* **Exercise objective**
Write out every line exactly, from the first line of the records below through the line that contains "def par64 (ps".

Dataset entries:

-- ==== Sys2Proof/Machine/Hcmd.lean ====
section
/-! DEFINITION. Commands of a pod herd among the members (R476 to R478, R634): the HCMD frame at a member, the HCPL frame and its timeout at the lead. -/

namespace Sys2Proof.Machine

/-- n bytes of a command's parameters from offset o, as a number. -/
def parAt (ps : List Byte) (o n : Nat) : Nat := leNat ((ps.drop o).take n)
/-- A 64-bit parameter. -/
def par64 (ps : List Byte) (o : Nat) : DWord := BitVec.ofNat 64 (parAt ps o 8)

/-- The MIG command whose parameters R514 lays out, at a member. -/
def migBody (ps : List Byte) (a : Asker) (h : Nat) : Act :=
  let w := parAt ps 0 4
  let page := bits (parAt ps 4 4) 25 0
  let n := bits (parAt ps 8 4) 25 0
  let reads := runPages page n
  let dest := bits w 12 11
  let port := bits w 17 13
  let t := BitVec.ofNat 8 (bits w 25 18)
  let g : HerdNo := ⟨bits w 31 26 % 64, Nat.mod_lt _ (by decide)⟩
  match bits w 7 0 with
  | 1 => migServe a h (runOk page n dest port) reads (allocRefused page n dest port (w.testBit 9) (w.testBit 10))
      (migAlloc page n dest port (w.testBit 9) (w.testBit 10))
  | 2 => migServe a h (runOk page n 1 0) reads noneRefused (migFree page n)
  | 3 => migServe a h (runOk page n dest port) reads noneRefused (migMove page n dest port)
  | 4 => migServe a h (runOk page n 1 0) reads noneRefused (if w.testBit 8 then migUnpin page n else migPin page n)
  | 5 => migServe a h (runOk page n 1 0) reads noneRefused (migProt page n (w.testBit 9))
  | 6 => migServe a h (runOk page n 1 0) reads noneRefused (migShare page n t)
  | 7 => migServe a h true [] noneRefused (if w.testBit 8 then migRevoke t g else migAdmit t g)
  | _ => answer a 2 0

/-- The parameters of EVAL, with the entries that travelled with them (log entry 39). -/
def evalParams (ps : List Byte) (es : List RegwEntry) : EvalParams :=
  let w := parAt ps 8 4
  ⟨par64 ps 0, bits w 10 0, bits w 26 16, par64 ps 16, bits (parAt ps 24 4) 10 0, BitVec.ofNat 32 (parAt ps 28 4),
    bits (parAt ps 32 8) 15 0, es⟩

/-- SNAP_RESTORE at a member: the word beside the slot orders a survivor's restore, which answers at once. -/
def restoreMember (ps : List Byte) (a : Asker) (h : Nat) : Act :=
  let w := parAt ps 12 4
  if w.testBit 0 then seq [survive h (bits w 13 8) (w.testBit 1), answer a 0 0]
  else restoreBody (par64 ps 0) (parAt ps 8 4 % 2) a h

/-- What a forwarded command does at a member; a reserved opcode answers status 2 (R514, R515). DEDUCED (log entry 73): EXT_REG and EXT_DEREG
register nothing at a member, which has no host port of the function. -/
def memberBody (op : Nat) (last : Bool) (ps : List Byte) (es : List RegwEntry) (a : Asker) (h : Nat) : Act :=
  match op with
  | 0x01 => createHere a h none 0 (createParams ps)
  | 0x02 => ringsBody (par64 ps 0) (bits (parAt ps 8 4) 3 0) a h
  | 0x03 => regwPart h es a
  | 0x04 => startBody ((parAt ps 4 4).testBit 0) (par64 ps 8) (par64 ps 16) a h
  | 0x05 => stopBody a h
  | 0x06 => resumeBody (par64 ps 8) a h
  | 0x07 => parkBody a h
  | 0x08 => unparkBody (bits (parAt ps 0 4) 10 0) (BitVec.ofNat 4 (bits (parAt ps 0 4) 15 12)) a h
  | 0x09 => seq [endCommands h 7, destroyBody a h]
  | 0x10 => migBody ps a h
  | 0x11 | 0x12 => answer a 0 0
  | 0x18 => progBody (parAt ps 0 8) (bits (parAt ps 8 4) 7 0) (bits (parAt ps 8 4) 15 8 + 1) a h
  | 0x19 => dumpBody (parAt ps 0 8) a h
  | 0x1A => evalPart (evalParams ps es) last a h
  | 0x20 => cfgBody (cfgParams ps) a h
  | 0x21 => mtbfBody (BitVec.ofNat 32 (parAt ps 0 4)) (BitVec.ofNat 8 (parAt ps 4 4)) ((parAt ps 4 4).testBit 8) a h
  | 0x22 => nowBody a h
  | 0x23 => statBody a h
  | 0x24 => restoreMember ps a h
  | 0x25 => fetchBody (par64 ps 0) (par64 ps 8) (parAt ps 16 4) a h
  | 0x26 => offBody a h
  | _ => answer a 2 0

/-- Whether a failed herd accepts the command (R524): FREE of MIG, DUMP, HERD_DESTROY and the snapshot commands. -/
def failedAccepts (op : Nat) (ps : List Byte) : Bool :=
  op = 0x09 || op = 0x19 || decide (0x20 ≤ op) || (op = 0x10 && decide (bits (parAt ps 0 4) 7 0 = 2))

/-- Whether a command cannot be taken yet: a page that it reads moves, or another dump runs. -/
def memberWaits (s : State) (op : Nat) (ps : List Byte) (h : Nat) : Bool :=
  match op with
  | 0x02 => areaWaits s h (parAt ps 0 8) (bits (parAt ps 8 4) 3 0)
  | 0x18 => imageWaits s h (parAt ps 0 8) (bits (parAt ps 8 4) 15 8 + 1)
  | 0x19 => dumpWaits s h (parAt ps 0 8)
  | 0x25 => (areaJudged s h (parAt ps 8 8) (parAt ps 16 4)).contains .waits
  | 0x20 => decide (readList s h (cfgParams ps).list.toNat (cfgParams ps).entries = .wait)
  | _ => false

/-- Whether an HCMD frame waits in its receive buffer. -/
def hcmdWaits (s : State) (x : HeldFrame) : Bool := x.cmd.any (fun c => memberWaits s c.op c.params x.hdr.herd.val)

/-- An HCMD is taken (R476 to R478): the member runs its part of a command for herd h and answers in an HCPL. -/
def takeHcmd (x : HeldFrame) : Act := look fun s =>
  match x.cmd with
  | none => nop
  | some c =>
    let h := x.hdr.herd.val
    let a : Asker := .lead c.htag c.part h
    match herdOf s h with
    | none =>
      if c.op = 1 then memberBody c.op c.last c.params c.entries a h
      else if c.op = 0x20 then regionBody (cfgParams c.params) a h
      else if c.op = 9 then seq [clearSnap h, answer a 0 0]
      else answer a 6 0
    | some y => if y.failed && !failedAccepts c.op c.params then answer a 4 0 else memberBody c.op c.last c.params c.entries a h

/-- HCMD. -/
def actHcmd (f : FrameHdr) (c : HeldCmd) : Act := rxWaiting ⟨f, 0x17, [], some c⟩ (fromLead f) hcmdWaits takeHcmd

/-- Whether a frame in a receive buffer waits. -/
def frameWaits (s : State) (x : HeldFrame) : Bool :=
  if x.type = 0x01 then wrWaits s x
  else if x.type = 0x06 then mcdWaits s x
  else if x.type = 0x17 then hcmdWaits s x
  else passWaits s x

/-- What taking a frame from its receive buffer does. -/
def takeHeld (x : HeldFrame) : Act :=
  if x.type = 0x01 then takeWr x
  else if x.type = 0x06 then takeMcd x
  else if x.type = 0x17 then takeHcmd x
  else takePass x

/-- The frames in the receive buffers that can be taken are taken (R462). -/
def serveFrames : Act := serveAll frameWaits takeHeld

/-- HCPL: a member's answer, or with htag 0xFFFF an event record of a pod herd (R476, R634) or the reason for which it has failed there. -/
def actHcpl (f : FrameHdr) (htag status : Nat) (count : Nat) (result : DWord) (record : List Byte) : Act :=
  rxTorus f 0x18 (if htag = 0xFFFF ∧ status = 0 then 40 else 16) isLead
    (if htag = 0xFFFF ∧ status ≠ 0 then failHerd f.herd.val status
    else if htag = 0xFFFF then memberRecord f.herd.val (record.take 16) (BitVec.ofNat 64 (leNat ((record.drop 16).take 8)))
      else takeAnswer f.src.toNat htag status count result)

/-- HCMD_TIMEOUT (R476, R515): 10 ms have passed and a member has not answered; the command completes with status 5. -/
def actHcmdTimeout (htag : Nat) : Act := look fun s =>
  match s.hcmd.find? (fun o => decide (o.htag = htag)) with
  | none => nop
  | some o => act (o.waiting.any (fun q => decide (q ≠ ownPos s)))
      (seq [one (.hcmd (s.hcmd.map (fun x => if x = o then { o with status := 5 } else x))), each o.waiting fun q => takeAnswer q htag 5 0 0])

end Sys2Proof.Machine
end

* **Response for this exercise**
-- ==== Sys2Proof/Machine/Hcmd.lean ====
section
/-! DEFINITION. Commands of a pod herd among the members (R476 to R478, R634): the HCMD frame at a member, the HCPL frame and its timeout at the lead. -/

namespace Sys2Proof.Machine

/-- n bytes of a command's parameters from offset o, as a number. -/
def parAt (ps : List Byte) (o n : Nat) : Nat := leNat ((ps.drop o).take n)
/-- A 64-bit parameter. -/
def par64 (ps : List Byte) (o : Nat) : DWord := BitVec.ofNat 64 (parAt ps o 8)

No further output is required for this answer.